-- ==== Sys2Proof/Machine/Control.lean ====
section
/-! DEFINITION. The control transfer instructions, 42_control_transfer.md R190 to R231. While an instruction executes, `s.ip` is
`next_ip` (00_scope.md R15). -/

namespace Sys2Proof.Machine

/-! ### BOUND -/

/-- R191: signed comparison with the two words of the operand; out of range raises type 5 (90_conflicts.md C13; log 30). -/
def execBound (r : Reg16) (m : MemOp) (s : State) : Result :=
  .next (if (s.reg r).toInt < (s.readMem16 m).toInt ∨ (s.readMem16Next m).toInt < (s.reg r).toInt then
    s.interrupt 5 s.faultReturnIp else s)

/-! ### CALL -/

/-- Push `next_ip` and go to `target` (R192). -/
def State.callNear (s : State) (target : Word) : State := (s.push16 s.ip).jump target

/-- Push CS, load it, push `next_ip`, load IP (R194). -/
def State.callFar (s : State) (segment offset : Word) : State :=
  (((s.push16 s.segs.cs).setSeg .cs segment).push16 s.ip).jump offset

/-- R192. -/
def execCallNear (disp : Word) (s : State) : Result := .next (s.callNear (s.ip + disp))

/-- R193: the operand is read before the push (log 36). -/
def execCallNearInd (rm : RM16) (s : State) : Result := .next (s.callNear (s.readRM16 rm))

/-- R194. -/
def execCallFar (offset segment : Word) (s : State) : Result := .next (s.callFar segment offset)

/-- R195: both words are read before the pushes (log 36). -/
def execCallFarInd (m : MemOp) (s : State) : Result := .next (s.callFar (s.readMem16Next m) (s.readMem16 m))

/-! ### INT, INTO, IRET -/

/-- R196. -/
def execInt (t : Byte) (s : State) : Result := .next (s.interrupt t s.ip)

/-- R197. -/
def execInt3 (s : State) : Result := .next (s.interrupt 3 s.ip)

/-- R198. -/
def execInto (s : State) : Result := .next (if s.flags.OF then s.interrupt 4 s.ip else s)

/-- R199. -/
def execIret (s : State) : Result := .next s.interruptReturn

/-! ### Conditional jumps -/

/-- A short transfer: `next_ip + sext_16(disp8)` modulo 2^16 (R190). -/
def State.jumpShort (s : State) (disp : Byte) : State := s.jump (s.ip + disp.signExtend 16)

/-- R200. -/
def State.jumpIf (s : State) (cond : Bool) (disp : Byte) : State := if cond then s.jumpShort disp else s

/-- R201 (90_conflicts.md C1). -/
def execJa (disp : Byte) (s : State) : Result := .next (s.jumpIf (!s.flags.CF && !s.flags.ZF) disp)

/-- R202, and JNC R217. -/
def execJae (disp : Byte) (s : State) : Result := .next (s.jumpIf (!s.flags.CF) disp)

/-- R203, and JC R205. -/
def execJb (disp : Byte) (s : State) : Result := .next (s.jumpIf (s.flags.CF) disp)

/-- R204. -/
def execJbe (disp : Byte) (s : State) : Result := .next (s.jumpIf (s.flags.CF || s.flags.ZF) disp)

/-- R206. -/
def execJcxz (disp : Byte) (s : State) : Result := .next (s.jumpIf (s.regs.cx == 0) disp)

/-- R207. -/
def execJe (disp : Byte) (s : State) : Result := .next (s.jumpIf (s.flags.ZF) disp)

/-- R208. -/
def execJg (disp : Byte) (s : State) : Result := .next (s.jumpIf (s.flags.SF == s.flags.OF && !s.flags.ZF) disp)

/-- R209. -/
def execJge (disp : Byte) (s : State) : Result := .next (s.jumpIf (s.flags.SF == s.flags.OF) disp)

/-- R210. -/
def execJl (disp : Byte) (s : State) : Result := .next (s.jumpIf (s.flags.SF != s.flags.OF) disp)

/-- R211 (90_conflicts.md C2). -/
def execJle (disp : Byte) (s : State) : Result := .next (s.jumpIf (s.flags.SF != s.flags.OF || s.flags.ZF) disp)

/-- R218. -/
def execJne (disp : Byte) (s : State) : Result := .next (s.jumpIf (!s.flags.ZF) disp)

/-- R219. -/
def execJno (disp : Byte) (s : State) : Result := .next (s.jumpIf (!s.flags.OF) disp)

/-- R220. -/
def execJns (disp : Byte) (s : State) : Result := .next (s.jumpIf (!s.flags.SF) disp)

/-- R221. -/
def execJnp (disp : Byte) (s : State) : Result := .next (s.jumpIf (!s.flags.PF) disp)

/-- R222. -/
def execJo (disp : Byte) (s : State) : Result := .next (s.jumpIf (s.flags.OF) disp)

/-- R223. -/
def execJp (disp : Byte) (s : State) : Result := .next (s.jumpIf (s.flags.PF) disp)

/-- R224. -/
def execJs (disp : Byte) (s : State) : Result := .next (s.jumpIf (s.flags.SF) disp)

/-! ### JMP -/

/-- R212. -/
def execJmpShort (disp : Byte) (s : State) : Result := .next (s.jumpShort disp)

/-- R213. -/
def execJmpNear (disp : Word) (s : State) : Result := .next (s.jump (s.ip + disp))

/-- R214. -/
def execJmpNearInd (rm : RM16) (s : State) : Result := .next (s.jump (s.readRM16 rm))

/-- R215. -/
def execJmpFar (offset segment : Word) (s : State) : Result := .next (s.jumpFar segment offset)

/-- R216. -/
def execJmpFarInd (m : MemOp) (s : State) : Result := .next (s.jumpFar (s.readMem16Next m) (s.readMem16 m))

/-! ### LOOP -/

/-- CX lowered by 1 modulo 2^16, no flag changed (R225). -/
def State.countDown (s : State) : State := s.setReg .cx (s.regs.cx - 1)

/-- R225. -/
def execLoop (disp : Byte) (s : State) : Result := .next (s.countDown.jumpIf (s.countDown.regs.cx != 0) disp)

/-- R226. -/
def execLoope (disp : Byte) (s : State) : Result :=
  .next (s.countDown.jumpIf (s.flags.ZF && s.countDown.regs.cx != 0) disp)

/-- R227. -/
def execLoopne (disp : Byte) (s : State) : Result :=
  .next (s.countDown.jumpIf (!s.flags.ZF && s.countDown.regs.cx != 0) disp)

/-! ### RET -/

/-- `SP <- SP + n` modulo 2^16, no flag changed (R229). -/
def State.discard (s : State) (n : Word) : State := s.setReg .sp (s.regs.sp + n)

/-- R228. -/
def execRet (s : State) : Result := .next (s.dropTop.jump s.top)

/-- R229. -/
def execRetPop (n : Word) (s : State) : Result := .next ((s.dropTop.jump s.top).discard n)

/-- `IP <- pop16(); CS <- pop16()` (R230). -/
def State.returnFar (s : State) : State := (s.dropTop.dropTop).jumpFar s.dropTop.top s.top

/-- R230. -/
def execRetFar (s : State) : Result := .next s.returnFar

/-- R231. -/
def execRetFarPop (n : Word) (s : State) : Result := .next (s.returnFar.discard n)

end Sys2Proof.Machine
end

....

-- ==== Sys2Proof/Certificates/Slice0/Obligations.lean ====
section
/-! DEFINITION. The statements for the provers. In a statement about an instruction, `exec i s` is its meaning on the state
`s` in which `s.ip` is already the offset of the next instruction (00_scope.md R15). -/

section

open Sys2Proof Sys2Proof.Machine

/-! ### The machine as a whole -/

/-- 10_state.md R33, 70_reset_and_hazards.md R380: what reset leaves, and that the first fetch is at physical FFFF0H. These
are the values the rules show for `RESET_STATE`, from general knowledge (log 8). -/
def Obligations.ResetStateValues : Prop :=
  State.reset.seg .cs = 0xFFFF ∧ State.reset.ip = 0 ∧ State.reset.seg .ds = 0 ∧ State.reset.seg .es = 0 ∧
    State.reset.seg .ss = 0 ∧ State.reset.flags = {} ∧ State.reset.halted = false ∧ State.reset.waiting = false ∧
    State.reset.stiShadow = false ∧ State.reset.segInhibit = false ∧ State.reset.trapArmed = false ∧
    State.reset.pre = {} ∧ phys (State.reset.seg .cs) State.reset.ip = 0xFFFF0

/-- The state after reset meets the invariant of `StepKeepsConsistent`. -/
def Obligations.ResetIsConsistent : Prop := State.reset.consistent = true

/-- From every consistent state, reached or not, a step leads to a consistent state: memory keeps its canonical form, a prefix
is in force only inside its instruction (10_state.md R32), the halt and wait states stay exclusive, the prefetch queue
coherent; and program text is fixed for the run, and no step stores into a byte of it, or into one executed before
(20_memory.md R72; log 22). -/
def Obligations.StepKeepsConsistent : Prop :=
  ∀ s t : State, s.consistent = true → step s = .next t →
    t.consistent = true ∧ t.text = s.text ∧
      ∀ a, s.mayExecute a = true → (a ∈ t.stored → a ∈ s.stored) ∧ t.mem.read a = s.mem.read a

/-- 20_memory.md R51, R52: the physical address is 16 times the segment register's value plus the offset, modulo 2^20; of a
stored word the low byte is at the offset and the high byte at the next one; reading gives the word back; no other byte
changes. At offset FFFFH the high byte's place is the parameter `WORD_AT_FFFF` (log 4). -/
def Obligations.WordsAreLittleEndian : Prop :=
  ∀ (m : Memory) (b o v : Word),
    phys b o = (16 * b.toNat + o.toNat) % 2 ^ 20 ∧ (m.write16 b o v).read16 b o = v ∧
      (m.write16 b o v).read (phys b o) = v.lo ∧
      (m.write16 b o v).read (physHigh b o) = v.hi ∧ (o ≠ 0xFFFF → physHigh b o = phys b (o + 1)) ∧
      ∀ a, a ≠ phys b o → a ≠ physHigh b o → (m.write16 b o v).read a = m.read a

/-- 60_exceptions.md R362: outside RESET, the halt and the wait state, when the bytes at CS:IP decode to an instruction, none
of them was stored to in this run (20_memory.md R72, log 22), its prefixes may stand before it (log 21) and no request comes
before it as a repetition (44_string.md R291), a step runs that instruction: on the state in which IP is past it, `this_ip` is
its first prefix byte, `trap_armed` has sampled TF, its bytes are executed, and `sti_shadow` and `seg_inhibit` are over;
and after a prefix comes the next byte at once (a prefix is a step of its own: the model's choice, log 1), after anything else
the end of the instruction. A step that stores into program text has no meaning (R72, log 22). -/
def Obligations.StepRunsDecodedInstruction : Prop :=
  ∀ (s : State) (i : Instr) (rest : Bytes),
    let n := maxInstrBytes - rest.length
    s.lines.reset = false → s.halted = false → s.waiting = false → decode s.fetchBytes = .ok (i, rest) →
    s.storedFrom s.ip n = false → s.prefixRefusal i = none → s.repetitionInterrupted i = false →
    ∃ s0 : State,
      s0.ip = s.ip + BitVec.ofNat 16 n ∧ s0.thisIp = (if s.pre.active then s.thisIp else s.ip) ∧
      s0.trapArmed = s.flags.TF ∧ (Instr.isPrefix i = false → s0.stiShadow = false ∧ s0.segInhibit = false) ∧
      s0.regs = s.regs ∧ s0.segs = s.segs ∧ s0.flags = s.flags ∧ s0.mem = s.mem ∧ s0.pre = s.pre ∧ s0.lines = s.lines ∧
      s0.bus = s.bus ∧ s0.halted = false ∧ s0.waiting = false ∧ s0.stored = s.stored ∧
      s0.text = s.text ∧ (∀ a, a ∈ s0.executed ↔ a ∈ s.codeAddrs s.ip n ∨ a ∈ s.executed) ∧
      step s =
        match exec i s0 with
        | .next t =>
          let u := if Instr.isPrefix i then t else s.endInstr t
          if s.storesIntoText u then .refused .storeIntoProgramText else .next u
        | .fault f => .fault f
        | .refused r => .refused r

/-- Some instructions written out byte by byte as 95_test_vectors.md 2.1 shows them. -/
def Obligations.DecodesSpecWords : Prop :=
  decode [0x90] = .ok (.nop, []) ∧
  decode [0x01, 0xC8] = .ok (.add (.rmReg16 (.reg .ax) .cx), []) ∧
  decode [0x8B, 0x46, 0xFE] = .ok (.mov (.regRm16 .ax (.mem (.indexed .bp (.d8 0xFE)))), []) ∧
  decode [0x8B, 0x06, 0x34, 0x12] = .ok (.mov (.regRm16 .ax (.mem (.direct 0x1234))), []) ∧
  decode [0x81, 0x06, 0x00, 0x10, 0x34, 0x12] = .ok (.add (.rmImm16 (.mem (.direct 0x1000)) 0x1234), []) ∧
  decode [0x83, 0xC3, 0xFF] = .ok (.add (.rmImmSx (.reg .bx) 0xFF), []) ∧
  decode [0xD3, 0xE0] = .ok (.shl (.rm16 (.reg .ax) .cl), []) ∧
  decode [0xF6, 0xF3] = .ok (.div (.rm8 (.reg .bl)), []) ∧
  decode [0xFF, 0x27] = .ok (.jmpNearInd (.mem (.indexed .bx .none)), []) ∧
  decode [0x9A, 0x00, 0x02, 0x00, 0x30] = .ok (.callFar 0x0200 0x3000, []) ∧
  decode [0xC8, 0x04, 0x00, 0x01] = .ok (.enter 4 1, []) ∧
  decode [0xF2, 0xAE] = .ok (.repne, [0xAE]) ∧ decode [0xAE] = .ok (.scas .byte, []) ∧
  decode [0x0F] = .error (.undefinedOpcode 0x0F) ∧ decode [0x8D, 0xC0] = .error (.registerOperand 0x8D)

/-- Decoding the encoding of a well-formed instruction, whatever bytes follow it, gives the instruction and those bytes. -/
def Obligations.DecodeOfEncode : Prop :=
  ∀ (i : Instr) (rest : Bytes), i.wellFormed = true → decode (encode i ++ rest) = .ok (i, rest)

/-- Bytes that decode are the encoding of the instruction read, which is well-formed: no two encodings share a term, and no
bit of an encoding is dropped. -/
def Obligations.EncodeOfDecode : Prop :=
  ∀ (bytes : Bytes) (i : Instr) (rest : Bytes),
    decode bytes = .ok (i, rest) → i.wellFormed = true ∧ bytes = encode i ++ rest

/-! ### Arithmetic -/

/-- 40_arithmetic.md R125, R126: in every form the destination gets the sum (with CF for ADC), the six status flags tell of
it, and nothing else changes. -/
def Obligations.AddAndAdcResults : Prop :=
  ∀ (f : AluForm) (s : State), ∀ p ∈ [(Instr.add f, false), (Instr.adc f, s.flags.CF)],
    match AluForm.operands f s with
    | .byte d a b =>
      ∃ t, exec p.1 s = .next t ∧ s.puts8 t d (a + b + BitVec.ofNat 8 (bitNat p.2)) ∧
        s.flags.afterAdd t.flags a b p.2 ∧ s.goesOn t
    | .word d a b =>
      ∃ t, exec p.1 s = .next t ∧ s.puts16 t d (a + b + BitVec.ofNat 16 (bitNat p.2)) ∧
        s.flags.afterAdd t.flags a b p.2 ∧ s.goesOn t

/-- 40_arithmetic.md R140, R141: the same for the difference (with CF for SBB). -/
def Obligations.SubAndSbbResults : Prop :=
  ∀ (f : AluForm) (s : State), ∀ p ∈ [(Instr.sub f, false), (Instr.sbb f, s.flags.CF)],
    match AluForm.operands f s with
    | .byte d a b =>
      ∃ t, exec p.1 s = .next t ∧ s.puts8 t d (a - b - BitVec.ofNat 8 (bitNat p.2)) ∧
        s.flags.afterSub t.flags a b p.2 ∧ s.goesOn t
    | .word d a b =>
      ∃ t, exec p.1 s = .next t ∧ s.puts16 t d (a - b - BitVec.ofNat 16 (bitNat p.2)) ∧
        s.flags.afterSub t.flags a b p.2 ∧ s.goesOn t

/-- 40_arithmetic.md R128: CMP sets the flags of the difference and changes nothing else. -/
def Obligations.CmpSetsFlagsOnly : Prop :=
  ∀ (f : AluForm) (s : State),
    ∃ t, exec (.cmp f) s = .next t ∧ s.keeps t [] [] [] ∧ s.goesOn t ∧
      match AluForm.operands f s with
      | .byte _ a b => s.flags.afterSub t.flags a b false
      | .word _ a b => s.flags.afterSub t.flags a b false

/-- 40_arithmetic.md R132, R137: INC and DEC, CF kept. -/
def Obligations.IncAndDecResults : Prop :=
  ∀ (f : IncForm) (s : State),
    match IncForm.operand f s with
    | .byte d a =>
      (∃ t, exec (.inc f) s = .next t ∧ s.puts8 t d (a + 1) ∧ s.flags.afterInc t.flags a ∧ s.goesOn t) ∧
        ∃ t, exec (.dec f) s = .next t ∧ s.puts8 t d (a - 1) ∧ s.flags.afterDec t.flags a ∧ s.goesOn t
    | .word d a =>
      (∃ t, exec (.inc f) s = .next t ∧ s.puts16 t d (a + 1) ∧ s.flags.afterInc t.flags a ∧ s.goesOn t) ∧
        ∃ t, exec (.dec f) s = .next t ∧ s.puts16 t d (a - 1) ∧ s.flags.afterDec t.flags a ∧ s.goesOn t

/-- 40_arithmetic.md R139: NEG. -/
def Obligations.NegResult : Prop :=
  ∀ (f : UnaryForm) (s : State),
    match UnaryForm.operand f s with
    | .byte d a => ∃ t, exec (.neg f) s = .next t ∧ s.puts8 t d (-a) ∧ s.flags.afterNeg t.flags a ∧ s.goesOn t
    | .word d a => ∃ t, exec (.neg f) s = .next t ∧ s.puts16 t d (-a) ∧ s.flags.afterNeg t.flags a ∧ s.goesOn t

....

- [Exercise requirements]: Lines with "bitNat": copy every one of them from the listing above.

- [Task result]:
      ∃ t, exec p.1 s = .next t ∧ s.puts8 t d (a + b + BitVec.ofNat 8 (bitNat p.2)) ∧
      ∃ t, exec p.1 s = .next t ∧ s.puts16 t d (a + b + BitVec.ofNat 16 (bitNat p.2)) ∧
      ∃ t, exec p.1 s = .next t ∧ s.puts8 t d (a - b - BitVec.ofNat 8 (bitNat p.2)) ∧
      ∃ t, exec p.1 s = .next t ∧ s.puts16 t d (a - b - BitVec.ofNat 16 (bitNat p.2)) ∧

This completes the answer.